• [AIM OF THE EXERCISE]: Scan the records below and copy every line that contains the string "directionHeld".

*** Block opens ***

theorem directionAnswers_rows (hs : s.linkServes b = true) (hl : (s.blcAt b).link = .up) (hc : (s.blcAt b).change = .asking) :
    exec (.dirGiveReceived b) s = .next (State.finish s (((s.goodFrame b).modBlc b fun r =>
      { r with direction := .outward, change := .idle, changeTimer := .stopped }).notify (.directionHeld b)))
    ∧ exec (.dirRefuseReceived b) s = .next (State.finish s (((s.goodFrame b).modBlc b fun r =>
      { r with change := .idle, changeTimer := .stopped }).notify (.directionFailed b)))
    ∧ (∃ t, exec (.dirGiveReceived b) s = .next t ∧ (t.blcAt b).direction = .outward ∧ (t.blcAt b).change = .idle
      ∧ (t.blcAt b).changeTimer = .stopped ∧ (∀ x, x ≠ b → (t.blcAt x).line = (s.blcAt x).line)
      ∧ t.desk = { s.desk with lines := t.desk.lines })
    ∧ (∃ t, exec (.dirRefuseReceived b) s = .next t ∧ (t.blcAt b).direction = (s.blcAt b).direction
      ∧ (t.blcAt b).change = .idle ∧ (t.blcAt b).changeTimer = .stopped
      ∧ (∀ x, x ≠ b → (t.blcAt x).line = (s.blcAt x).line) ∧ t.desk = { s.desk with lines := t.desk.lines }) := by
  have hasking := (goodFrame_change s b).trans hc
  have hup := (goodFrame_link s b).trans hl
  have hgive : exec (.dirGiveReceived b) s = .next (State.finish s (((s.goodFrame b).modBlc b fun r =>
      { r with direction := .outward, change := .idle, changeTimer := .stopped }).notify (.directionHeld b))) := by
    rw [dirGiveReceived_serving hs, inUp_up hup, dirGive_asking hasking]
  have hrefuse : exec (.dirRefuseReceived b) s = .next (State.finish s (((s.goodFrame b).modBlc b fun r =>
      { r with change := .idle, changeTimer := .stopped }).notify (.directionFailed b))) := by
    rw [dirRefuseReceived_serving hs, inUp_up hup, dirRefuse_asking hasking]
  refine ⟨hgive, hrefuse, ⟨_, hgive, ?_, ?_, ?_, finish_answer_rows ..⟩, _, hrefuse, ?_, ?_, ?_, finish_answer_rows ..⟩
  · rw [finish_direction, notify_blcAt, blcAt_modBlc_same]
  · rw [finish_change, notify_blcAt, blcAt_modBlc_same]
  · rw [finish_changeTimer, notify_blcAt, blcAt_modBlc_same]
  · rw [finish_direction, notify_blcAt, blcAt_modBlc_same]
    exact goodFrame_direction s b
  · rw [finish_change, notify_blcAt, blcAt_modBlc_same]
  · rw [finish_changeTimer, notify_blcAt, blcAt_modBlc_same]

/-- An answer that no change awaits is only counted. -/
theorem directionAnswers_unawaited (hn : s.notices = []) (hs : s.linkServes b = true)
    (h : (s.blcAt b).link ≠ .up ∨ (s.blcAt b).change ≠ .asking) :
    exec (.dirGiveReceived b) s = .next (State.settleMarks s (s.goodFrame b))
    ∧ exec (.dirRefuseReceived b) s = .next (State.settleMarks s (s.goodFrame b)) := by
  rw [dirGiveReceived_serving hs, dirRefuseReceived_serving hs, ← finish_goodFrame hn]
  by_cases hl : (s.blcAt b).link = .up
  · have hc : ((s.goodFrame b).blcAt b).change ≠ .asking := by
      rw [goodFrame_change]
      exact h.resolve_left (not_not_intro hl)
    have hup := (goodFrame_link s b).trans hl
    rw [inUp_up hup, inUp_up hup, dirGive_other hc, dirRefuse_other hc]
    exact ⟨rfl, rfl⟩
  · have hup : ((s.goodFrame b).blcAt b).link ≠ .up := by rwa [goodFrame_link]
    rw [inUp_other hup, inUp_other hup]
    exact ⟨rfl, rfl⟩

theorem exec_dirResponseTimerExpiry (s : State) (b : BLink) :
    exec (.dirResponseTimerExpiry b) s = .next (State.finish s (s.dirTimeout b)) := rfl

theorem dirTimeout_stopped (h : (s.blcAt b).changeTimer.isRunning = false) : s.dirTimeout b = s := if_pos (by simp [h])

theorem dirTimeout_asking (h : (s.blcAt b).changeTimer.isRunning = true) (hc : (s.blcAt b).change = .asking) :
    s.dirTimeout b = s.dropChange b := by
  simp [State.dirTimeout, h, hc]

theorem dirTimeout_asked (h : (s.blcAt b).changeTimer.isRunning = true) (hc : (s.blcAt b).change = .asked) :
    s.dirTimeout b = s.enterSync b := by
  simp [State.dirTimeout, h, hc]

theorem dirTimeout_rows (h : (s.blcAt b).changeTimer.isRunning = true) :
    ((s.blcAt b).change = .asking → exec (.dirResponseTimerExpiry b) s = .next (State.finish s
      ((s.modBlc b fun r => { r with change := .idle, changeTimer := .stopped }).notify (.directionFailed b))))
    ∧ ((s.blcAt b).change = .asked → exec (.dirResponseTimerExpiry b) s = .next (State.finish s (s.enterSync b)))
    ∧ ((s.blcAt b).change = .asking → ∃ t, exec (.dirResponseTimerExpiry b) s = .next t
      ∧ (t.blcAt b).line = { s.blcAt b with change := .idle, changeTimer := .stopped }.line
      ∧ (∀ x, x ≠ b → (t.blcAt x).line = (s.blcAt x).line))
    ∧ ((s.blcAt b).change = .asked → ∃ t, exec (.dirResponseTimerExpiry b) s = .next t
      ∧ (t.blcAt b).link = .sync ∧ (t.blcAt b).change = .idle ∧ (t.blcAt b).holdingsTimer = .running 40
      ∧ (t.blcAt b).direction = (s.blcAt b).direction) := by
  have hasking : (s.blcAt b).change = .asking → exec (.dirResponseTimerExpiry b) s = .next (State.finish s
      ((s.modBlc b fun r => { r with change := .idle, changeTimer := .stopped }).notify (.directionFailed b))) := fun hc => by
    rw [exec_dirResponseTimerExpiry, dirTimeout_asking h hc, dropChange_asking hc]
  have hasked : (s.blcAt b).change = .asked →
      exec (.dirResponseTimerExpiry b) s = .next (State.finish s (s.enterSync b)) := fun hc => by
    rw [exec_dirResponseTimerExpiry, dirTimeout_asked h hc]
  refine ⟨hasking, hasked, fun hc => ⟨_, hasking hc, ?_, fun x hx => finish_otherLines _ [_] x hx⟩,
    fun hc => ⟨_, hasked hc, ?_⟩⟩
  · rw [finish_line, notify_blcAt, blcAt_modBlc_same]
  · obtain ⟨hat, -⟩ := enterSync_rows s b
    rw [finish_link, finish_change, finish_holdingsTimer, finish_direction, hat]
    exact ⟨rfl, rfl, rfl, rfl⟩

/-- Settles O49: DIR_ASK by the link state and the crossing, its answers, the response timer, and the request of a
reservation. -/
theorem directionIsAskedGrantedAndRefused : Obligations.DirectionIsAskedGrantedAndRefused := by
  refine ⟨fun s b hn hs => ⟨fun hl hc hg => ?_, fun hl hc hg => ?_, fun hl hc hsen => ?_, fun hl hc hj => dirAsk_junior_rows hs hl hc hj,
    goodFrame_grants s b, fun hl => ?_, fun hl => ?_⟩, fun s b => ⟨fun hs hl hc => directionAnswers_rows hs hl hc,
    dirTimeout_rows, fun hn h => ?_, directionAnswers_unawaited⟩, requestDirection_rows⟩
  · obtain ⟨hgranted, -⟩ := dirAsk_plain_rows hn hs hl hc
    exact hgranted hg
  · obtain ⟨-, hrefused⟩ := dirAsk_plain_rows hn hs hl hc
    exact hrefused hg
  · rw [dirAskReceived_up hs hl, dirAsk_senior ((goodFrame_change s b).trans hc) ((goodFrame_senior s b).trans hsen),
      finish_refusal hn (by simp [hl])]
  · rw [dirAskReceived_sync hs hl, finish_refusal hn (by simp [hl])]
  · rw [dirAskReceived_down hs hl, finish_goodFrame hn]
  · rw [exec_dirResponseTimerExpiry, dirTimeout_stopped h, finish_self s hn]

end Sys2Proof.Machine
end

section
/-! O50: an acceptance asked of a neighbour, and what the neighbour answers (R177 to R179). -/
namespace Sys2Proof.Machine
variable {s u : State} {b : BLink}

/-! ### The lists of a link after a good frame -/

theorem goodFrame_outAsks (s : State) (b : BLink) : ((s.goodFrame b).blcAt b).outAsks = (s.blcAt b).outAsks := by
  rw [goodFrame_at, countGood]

*** Block closes ***
*** Block opens ***

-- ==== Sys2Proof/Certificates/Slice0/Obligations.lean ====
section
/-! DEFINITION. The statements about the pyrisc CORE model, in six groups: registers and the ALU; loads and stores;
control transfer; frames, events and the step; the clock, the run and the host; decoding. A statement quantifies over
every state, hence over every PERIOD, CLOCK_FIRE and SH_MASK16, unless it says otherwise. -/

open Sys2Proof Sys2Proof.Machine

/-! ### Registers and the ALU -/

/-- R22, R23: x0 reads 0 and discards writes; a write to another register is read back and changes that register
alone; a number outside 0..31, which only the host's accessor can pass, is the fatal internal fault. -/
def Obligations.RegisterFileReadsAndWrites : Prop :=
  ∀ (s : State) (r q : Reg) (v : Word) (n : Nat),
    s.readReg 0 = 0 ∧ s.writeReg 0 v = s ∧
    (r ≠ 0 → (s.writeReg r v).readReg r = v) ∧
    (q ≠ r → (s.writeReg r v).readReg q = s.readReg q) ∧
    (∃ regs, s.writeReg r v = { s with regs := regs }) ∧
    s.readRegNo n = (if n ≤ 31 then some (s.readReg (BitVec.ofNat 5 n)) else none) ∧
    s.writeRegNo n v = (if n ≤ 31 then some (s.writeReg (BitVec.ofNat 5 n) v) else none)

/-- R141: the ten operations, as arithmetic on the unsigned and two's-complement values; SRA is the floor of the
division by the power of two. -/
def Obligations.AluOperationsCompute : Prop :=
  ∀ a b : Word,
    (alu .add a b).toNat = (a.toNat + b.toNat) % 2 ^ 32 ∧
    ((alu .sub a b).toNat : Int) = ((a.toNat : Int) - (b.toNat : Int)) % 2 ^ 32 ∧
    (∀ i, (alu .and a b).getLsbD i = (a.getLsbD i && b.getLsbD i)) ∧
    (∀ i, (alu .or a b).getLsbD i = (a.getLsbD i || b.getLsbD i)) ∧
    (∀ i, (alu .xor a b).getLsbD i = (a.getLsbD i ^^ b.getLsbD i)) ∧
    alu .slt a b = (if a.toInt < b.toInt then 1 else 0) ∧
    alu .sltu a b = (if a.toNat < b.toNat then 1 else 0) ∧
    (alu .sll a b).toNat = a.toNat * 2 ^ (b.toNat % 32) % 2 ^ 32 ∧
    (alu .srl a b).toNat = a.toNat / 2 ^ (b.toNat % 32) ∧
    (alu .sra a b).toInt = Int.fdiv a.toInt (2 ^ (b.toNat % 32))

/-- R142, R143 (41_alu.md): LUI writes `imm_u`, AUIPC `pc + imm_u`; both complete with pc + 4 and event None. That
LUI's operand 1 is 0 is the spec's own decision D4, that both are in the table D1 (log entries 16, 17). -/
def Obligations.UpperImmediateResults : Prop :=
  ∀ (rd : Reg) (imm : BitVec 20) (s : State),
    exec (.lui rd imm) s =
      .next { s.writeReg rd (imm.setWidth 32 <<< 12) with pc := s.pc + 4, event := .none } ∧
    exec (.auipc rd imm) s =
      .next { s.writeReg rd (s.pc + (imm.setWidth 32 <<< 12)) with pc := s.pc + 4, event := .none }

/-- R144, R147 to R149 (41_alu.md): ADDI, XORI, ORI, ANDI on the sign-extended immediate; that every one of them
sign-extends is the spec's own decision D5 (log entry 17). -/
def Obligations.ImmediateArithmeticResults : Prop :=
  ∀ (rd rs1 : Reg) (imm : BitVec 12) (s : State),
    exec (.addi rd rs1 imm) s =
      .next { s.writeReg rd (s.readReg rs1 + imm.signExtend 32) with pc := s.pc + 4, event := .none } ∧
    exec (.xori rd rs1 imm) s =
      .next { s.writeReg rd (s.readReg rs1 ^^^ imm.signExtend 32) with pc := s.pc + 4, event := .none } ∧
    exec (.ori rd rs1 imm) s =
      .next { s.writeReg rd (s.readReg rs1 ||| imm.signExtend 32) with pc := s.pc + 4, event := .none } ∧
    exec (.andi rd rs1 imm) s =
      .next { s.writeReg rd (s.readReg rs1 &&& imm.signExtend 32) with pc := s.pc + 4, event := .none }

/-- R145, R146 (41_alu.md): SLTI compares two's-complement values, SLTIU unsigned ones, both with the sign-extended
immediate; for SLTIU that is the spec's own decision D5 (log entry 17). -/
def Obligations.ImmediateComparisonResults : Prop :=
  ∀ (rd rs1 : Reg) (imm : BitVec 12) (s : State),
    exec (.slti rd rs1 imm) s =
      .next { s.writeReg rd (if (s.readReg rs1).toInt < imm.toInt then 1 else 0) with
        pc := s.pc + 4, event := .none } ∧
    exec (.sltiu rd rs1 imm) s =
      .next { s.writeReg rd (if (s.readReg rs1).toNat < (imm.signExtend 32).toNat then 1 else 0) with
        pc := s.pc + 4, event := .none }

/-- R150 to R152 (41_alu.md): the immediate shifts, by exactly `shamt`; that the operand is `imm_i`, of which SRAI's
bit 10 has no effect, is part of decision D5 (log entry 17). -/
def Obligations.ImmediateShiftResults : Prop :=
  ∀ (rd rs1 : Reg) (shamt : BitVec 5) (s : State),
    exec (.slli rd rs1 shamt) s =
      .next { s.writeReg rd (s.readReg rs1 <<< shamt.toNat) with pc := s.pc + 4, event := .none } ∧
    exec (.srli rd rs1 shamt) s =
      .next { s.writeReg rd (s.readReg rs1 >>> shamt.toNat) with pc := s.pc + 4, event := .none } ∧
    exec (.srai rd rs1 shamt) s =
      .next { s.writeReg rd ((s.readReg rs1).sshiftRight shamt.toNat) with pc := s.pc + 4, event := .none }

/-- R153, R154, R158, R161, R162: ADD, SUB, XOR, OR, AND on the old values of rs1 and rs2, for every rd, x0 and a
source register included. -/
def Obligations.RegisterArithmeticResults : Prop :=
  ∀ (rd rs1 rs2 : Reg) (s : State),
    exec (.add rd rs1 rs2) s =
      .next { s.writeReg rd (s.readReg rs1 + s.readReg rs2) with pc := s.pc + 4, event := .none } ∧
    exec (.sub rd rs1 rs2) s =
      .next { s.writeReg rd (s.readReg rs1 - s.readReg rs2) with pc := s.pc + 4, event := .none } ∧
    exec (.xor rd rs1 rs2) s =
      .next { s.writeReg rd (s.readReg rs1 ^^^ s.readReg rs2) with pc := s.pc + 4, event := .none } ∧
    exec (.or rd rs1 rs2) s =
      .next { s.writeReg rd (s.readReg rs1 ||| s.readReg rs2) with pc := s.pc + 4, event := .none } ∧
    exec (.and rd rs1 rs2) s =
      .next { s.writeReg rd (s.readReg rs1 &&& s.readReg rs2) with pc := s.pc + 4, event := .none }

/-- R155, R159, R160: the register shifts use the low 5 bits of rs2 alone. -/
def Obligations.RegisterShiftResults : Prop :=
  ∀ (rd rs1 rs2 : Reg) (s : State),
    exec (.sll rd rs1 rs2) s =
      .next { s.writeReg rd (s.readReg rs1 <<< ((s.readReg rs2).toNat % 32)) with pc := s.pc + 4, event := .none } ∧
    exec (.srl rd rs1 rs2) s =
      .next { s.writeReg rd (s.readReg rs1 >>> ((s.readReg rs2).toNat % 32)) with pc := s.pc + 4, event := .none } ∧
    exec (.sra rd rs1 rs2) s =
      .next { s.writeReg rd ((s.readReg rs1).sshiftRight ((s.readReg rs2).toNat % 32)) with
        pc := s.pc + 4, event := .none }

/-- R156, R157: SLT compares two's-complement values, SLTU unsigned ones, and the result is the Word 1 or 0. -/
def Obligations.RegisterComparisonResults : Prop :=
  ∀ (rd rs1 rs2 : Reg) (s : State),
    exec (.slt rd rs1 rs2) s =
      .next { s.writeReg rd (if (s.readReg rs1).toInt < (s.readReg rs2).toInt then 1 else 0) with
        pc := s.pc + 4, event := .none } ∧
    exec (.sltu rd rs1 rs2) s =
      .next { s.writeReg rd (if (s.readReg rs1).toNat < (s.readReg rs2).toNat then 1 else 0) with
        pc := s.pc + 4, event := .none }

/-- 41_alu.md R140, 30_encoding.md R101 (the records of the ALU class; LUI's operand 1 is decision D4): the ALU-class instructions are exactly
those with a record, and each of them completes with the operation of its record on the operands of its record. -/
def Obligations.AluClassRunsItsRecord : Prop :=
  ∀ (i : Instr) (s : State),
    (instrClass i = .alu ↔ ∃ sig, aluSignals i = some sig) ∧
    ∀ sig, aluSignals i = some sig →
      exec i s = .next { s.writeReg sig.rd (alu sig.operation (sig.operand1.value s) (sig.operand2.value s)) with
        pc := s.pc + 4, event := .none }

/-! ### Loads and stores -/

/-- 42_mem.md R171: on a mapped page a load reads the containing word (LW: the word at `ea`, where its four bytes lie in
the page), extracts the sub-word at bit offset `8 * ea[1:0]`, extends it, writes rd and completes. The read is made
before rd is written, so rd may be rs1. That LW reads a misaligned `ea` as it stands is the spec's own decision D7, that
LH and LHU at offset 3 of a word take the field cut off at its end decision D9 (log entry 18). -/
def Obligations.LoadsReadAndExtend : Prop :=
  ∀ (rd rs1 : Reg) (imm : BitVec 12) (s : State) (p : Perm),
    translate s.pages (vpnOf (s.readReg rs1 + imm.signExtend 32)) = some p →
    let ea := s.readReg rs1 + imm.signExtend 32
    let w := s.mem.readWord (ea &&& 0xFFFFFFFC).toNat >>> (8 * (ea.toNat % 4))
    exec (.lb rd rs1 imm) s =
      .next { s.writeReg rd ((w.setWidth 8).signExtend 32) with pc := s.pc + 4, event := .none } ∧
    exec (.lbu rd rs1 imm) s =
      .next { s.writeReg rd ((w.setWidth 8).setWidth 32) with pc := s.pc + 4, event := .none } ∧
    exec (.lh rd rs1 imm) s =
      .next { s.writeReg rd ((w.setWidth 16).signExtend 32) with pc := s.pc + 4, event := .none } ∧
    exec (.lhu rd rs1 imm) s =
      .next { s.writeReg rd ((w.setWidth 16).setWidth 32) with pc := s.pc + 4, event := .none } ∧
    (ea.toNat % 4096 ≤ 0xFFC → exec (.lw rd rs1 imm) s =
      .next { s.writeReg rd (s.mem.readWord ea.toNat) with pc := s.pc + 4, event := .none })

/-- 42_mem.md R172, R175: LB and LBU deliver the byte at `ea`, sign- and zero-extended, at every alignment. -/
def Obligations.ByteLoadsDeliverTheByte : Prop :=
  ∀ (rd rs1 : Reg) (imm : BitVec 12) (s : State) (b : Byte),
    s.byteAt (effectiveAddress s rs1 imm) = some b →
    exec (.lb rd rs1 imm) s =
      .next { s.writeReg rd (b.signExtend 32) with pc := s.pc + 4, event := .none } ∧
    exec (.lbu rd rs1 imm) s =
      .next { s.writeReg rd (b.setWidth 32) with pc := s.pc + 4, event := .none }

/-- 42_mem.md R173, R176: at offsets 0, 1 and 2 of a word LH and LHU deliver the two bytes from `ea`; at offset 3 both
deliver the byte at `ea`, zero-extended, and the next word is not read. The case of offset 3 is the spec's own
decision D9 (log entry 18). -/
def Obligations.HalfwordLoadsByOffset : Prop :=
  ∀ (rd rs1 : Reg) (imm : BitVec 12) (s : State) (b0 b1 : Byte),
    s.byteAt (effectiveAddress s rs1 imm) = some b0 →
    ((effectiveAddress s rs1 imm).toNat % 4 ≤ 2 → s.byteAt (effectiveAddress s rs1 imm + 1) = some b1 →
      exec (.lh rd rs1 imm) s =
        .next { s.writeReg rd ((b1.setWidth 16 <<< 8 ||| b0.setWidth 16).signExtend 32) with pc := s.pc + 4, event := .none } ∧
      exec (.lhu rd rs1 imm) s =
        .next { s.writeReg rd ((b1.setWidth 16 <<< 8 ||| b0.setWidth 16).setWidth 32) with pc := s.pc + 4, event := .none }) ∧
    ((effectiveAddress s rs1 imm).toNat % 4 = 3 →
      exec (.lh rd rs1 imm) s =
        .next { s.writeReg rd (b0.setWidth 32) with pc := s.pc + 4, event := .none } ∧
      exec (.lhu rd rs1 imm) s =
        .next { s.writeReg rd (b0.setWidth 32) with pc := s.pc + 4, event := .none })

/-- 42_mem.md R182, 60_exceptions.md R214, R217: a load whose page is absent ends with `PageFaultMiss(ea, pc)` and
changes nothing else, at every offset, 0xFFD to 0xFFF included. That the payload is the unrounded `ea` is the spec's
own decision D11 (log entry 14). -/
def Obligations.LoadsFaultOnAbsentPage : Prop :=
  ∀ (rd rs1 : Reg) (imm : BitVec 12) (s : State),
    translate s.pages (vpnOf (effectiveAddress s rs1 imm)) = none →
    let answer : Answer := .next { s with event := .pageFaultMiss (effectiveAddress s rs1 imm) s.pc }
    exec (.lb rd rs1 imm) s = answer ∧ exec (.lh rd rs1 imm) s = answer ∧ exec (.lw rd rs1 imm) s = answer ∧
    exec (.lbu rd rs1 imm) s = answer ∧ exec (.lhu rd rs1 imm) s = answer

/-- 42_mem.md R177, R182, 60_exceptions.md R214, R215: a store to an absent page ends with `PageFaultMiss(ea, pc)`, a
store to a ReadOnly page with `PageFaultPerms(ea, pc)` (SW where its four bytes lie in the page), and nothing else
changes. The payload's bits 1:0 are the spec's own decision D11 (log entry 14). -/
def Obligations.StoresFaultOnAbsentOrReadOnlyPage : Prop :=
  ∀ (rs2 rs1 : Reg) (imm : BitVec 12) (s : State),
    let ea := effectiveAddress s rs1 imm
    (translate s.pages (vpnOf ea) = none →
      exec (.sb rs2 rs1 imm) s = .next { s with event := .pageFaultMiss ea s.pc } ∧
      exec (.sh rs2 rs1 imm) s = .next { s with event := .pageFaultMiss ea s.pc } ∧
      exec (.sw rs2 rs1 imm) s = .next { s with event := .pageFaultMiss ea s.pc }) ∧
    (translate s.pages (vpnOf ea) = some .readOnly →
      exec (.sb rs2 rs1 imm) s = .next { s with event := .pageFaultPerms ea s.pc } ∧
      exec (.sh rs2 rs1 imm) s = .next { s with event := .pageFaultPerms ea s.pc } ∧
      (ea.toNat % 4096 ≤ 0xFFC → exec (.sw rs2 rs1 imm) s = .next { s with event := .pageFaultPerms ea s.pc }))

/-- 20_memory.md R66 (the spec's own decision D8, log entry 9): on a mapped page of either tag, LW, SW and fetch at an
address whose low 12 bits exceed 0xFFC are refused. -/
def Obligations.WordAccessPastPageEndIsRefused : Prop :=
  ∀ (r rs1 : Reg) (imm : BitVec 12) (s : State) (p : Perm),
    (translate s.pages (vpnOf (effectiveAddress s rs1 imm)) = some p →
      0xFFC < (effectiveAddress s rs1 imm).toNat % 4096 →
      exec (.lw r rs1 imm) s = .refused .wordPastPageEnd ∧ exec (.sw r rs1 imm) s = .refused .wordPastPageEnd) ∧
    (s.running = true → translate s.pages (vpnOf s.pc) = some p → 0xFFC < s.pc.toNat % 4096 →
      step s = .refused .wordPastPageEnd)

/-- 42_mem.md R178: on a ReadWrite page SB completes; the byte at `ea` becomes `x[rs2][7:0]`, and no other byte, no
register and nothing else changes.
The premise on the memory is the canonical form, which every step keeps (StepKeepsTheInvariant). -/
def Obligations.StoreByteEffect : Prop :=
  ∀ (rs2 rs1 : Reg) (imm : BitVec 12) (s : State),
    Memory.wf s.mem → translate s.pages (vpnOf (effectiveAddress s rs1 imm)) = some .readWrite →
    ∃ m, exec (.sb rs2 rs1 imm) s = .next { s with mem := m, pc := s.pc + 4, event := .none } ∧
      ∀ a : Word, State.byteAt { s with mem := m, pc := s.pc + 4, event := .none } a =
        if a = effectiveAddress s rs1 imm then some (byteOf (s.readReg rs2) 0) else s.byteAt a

*** Block closes ***

• [WRITTEN SOLUTION]:
      { r with direction := .outward, change := .idle, changeTimer := .stopped }).notify (.directionHeld b)))
      { r with direction := .outward, change := .idle, changeTimer := .stopped }).notify (.directionHeld b))) := by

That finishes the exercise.